Task details ->
From the entries below, output the line with "word (R48). -/" and each following line up to and including the line with "states (R63). -/", exactly as written.

Stored data entries:
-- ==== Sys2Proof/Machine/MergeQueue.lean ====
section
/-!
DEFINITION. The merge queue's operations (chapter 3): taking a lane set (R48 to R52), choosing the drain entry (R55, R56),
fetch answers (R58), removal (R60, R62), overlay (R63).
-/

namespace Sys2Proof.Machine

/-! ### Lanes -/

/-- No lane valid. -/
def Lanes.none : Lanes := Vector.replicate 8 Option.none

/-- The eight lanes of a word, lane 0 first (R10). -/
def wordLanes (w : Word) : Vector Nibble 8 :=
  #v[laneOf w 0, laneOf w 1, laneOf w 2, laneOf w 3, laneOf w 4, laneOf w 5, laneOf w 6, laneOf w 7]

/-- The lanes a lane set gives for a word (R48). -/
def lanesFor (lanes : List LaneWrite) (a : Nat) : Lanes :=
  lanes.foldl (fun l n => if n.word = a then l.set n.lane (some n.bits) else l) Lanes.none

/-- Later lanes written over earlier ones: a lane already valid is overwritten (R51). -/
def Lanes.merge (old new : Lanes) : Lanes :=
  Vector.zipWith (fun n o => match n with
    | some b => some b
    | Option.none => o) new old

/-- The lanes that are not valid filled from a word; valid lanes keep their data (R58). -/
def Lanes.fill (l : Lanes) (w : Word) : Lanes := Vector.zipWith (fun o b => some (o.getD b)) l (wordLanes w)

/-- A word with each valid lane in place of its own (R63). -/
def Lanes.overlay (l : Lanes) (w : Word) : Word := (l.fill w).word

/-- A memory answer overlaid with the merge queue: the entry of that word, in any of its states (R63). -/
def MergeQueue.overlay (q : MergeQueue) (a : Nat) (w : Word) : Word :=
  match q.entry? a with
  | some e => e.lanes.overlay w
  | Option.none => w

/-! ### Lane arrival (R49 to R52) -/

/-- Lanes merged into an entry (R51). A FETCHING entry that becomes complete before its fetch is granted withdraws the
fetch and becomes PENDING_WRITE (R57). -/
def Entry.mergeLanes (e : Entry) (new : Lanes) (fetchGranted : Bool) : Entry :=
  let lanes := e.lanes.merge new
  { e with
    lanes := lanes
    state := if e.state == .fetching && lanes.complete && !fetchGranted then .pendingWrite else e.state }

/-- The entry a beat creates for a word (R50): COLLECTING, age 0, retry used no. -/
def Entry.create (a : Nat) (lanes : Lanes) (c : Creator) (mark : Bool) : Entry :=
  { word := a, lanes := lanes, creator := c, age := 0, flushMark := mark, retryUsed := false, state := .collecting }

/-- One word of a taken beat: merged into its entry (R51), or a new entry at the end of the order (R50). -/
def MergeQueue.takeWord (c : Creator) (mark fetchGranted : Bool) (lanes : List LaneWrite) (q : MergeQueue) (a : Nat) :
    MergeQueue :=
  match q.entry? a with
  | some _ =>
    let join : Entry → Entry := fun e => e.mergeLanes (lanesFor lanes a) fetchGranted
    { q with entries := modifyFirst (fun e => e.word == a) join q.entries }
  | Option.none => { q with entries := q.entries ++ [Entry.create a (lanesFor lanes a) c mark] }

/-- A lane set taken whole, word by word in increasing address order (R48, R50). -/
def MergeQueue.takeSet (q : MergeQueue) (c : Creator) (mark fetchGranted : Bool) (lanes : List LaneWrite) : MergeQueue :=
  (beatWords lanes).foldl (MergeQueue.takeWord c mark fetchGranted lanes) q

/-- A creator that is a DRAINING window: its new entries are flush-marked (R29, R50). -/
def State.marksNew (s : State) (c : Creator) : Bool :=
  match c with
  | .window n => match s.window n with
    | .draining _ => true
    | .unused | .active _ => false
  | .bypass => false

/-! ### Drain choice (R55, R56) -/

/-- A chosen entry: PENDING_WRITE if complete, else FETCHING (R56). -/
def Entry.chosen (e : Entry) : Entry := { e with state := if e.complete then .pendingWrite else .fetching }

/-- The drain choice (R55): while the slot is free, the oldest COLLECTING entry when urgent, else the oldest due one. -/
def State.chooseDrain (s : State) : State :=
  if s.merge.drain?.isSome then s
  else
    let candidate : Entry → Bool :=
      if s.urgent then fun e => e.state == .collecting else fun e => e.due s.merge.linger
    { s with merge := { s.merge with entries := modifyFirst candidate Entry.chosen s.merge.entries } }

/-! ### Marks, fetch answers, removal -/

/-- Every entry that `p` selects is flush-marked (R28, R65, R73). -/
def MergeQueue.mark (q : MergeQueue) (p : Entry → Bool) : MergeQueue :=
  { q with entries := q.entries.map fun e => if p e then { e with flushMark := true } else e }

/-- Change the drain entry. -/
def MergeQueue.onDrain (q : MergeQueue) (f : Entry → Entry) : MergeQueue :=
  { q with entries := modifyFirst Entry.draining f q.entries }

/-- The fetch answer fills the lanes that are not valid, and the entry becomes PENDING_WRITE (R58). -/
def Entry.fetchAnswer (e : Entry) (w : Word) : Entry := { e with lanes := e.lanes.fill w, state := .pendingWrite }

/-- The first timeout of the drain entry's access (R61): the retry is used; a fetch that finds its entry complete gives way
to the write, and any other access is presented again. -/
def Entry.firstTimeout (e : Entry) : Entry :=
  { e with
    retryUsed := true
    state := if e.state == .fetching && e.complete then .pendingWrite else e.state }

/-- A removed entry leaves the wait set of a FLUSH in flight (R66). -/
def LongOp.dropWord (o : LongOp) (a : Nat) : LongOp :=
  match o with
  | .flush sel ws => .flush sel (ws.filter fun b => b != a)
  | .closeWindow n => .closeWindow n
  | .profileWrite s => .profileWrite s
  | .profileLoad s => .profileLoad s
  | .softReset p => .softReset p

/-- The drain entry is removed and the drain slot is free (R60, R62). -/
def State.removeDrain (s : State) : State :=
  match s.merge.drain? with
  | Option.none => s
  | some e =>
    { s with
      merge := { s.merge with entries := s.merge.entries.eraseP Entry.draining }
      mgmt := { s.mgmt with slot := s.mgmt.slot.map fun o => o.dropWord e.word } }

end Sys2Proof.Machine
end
--
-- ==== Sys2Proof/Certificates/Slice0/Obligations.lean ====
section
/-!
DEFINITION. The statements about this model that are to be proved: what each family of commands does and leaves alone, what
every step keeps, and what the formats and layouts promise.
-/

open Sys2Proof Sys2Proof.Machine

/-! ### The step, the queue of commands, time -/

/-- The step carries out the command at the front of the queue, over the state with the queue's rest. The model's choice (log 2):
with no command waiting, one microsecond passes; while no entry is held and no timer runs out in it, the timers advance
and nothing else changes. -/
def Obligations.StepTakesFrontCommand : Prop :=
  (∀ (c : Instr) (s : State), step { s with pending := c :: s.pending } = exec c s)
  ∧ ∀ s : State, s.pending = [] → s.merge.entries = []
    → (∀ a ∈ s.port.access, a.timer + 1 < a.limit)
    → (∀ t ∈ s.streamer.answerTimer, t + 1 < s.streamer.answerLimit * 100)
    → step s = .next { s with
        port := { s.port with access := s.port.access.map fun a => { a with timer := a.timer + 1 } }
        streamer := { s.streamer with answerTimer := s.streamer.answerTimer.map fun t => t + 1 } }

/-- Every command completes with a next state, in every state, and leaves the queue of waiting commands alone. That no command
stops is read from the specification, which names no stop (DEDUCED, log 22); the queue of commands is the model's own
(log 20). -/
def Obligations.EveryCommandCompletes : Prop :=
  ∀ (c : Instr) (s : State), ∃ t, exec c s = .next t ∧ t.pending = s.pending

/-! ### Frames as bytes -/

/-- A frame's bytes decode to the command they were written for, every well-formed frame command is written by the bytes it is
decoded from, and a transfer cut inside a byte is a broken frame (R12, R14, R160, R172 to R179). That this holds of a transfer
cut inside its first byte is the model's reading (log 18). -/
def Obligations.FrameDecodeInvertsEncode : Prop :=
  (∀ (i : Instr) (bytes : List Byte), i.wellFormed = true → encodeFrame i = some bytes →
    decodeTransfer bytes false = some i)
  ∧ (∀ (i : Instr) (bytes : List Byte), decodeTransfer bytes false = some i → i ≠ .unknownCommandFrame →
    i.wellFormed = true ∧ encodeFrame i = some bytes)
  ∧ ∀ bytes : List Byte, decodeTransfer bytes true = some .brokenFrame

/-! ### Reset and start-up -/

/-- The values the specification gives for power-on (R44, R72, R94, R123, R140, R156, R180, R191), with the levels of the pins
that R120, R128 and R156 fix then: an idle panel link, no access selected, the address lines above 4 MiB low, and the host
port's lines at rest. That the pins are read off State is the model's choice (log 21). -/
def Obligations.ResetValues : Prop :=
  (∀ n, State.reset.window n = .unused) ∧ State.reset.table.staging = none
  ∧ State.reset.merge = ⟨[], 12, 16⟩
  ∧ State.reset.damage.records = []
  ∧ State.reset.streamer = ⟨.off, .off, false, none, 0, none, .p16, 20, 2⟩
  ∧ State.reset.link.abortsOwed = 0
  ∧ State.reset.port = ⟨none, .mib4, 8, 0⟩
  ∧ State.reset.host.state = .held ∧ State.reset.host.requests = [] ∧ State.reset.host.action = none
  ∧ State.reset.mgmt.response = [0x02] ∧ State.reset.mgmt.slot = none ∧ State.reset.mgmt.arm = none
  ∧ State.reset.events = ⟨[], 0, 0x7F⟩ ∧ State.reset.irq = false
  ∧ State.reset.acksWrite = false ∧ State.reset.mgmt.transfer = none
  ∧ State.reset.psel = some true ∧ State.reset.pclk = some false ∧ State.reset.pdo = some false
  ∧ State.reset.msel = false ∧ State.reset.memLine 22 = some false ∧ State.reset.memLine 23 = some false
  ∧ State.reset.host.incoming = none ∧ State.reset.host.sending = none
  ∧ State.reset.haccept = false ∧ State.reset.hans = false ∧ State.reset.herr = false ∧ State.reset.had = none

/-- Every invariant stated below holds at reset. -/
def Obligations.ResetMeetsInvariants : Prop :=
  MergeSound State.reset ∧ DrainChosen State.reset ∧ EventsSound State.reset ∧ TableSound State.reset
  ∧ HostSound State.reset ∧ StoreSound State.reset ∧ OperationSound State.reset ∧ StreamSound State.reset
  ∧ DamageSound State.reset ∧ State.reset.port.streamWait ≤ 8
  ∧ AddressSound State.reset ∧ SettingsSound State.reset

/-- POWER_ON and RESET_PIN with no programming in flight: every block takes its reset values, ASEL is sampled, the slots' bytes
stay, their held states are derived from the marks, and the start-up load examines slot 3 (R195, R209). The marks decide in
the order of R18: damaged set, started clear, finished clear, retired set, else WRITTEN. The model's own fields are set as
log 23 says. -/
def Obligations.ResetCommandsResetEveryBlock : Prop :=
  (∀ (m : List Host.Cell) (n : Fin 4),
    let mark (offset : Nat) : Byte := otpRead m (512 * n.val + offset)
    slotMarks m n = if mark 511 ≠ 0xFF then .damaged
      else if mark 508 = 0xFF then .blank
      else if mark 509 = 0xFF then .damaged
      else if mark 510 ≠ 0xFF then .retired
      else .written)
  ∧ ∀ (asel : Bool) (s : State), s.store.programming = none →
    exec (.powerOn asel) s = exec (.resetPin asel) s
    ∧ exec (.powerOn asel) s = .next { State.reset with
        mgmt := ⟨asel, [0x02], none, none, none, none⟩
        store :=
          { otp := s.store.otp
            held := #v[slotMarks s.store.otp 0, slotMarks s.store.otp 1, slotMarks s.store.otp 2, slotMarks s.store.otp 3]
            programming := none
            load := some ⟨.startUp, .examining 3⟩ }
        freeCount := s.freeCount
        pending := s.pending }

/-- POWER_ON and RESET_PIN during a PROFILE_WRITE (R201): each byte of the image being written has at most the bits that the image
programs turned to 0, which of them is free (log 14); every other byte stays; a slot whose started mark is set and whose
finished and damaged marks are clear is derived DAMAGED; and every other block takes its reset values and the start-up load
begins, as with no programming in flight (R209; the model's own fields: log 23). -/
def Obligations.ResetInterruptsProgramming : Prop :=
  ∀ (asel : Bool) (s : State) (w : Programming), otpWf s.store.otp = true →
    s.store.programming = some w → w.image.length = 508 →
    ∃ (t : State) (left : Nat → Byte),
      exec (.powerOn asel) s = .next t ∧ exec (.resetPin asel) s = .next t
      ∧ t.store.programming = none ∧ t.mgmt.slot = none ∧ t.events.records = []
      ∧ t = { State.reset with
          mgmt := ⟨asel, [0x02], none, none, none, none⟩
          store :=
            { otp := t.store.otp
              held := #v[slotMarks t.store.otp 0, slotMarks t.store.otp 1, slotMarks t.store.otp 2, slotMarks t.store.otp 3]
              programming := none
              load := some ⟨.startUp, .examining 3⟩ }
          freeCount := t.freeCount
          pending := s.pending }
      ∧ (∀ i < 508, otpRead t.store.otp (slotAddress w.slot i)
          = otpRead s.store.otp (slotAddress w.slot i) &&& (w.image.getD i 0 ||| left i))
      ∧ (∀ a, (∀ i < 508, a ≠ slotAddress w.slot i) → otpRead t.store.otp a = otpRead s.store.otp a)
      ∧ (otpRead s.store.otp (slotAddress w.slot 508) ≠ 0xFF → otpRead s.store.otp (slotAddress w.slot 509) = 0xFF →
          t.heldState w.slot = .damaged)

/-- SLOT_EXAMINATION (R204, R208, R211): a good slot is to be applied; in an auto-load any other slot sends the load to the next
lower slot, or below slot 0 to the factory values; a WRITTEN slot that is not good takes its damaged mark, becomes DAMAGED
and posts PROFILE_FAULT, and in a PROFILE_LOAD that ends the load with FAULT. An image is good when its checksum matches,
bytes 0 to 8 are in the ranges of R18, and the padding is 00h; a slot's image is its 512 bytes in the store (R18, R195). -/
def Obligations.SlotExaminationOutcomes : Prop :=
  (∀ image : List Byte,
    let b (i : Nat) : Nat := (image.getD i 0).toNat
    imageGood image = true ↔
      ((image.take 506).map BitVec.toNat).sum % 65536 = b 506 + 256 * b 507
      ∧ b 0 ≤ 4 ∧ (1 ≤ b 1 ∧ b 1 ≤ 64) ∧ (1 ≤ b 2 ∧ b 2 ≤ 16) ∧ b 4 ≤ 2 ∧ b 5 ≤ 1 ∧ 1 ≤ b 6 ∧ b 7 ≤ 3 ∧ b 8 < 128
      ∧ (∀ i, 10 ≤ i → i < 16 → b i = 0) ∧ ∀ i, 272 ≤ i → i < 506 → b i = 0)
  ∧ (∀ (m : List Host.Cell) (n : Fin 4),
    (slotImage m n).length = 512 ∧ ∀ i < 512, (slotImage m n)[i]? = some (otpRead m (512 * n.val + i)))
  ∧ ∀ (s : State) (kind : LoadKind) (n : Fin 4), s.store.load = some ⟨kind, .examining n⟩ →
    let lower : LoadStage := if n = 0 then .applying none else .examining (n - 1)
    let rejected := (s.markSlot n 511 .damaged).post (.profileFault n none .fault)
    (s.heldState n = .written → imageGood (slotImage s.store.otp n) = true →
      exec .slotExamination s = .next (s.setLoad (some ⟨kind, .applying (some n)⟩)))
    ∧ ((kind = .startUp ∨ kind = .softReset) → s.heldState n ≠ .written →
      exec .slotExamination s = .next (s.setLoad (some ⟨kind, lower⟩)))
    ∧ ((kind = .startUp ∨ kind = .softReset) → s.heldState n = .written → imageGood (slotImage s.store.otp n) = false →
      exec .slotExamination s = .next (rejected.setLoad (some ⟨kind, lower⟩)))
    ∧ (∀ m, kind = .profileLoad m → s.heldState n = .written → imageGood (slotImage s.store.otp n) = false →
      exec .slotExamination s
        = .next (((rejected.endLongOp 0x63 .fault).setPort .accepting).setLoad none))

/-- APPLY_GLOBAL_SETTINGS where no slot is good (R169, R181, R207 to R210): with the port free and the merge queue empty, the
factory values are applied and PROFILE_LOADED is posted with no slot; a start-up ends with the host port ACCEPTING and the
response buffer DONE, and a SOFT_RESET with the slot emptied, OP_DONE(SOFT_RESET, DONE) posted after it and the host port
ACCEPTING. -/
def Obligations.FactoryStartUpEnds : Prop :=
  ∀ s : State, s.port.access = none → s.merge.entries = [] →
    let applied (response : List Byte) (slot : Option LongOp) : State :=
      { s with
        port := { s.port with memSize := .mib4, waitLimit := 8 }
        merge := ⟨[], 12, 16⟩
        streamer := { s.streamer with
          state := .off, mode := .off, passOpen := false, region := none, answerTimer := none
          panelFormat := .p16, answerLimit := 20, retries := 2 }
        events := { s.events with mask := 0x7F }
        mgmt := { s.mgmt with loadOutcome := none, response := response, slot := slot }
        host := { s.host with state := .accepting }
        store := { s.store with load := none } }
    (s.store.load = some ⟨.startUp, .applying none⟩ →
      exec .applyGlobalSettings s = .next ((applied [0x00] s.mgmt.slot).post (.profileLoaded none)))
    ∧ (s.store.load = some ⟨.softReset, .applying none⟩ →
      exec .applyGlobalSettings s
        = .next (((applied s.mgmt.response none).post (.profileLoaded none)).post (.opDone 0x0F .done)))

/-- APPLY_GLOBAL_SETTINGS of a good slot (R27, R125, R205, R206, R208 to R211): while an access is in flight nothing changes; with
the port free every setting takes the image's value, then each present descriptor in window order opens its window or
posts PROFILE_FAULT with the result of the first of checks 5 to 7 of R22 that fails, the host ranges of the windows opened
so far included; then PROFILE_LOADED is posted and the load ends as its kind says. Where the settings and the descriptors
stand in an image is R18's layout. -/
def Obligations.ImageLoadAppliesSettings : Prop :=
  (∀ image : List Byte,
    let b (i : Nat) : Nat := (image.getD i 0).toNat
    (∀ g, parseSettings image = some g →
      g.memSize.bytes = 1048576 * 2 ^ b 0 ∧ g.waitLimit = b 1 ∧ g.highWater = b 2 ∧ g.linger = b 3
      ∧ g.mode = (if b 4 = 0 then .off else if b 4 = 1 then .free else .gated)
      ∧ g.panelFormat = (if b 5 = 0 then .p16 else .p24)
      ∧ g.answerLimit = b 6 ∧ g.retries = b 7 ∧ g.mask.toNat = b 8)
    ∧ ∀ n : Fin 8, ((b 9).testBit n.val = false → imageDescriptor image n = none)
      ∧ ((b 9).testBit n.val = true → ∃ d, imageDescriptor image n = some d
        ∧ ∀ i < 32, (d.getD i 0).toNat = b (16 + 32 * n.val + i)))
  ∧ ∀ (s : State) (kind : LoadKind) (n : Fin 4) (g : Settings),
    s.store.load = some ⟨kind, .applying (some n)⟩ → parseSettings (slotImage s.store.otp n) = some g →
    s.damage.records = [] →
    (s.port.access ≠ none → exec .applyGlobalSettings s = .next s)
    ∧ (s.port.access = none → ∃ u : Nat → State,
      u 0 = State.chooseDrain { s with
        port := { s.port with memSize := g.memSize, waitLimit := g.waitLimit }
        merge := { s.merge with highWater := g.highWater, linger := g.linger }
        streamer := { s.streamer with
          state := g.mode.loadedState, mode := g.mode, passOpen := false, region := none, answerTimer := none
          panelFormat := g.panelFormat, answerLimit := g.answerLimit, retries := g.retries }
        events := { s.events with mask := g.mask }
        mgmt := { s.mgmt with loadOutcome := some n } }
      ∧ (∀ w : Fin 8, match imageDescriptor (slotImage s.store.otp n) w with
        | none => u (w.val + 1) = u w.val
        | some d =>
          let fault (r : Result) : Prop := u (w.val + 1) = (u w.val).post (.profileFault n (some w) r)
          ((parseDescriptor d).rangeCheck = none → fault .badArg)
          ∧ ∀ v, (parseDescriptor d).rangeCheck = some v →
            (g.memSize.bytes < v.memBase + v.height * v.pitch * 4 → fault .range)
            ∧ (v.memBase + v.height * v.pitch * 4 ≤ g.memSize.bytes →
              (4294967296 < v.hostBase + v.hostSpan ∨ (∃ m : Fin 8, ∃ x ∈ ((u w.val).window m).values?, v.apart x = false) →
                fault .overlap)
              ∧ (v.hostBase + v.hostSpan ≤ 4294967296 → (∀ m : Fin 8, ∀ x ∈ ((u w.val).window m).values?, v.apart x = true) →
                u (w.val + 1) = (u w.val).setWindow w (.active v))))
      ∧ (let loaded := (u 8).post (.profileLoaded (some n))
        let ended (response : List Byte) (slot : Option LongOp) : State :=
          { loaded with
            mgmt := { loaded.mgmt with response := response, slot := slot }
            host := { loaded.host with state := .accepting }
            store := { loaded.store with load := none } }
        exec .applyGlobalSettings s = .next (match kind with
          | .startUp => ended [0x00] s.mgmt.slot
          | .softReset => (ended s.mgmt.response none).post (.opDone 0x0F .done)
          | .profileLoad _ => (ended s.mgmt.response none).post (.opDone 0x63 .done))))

Exercise output ->
/-- The lanes a lane set gives for a word (R48). -/
def lanesFor (lanes : List LaneWrite) (a : Nat) : Lanes :=
  lanes.foldl (fun l n => if n.word = a then l.set n.lane (some n.bits) else l) Lanes.none

/-- Later lanes written over earlier ones: a lane already valid is overwritten (R51). -/
def Lanes.merge (old new : Lanes) : Lanes :=
  Vector.zipWith (fun n o => match n with
    | some b => some b
    | Option.none => o) new old

/-- The lanes that are not valid filled from a word; valid lanes keep their data (R58). -/
def Lanes.fill (l : Lanes) (w : Word) : Lanes := Vector.zipWith (fun o b => some (o.getD b)) l (wordLanes w)

/-- A word with each valid lane in place of its own (R63). -/
def Lanes.overlay (l : Lanes) (w : Word) : Word := (l.fill w).word

/-- A memory answer overlaid with the merge queue: the entry of that word, in any of its states (R63). -/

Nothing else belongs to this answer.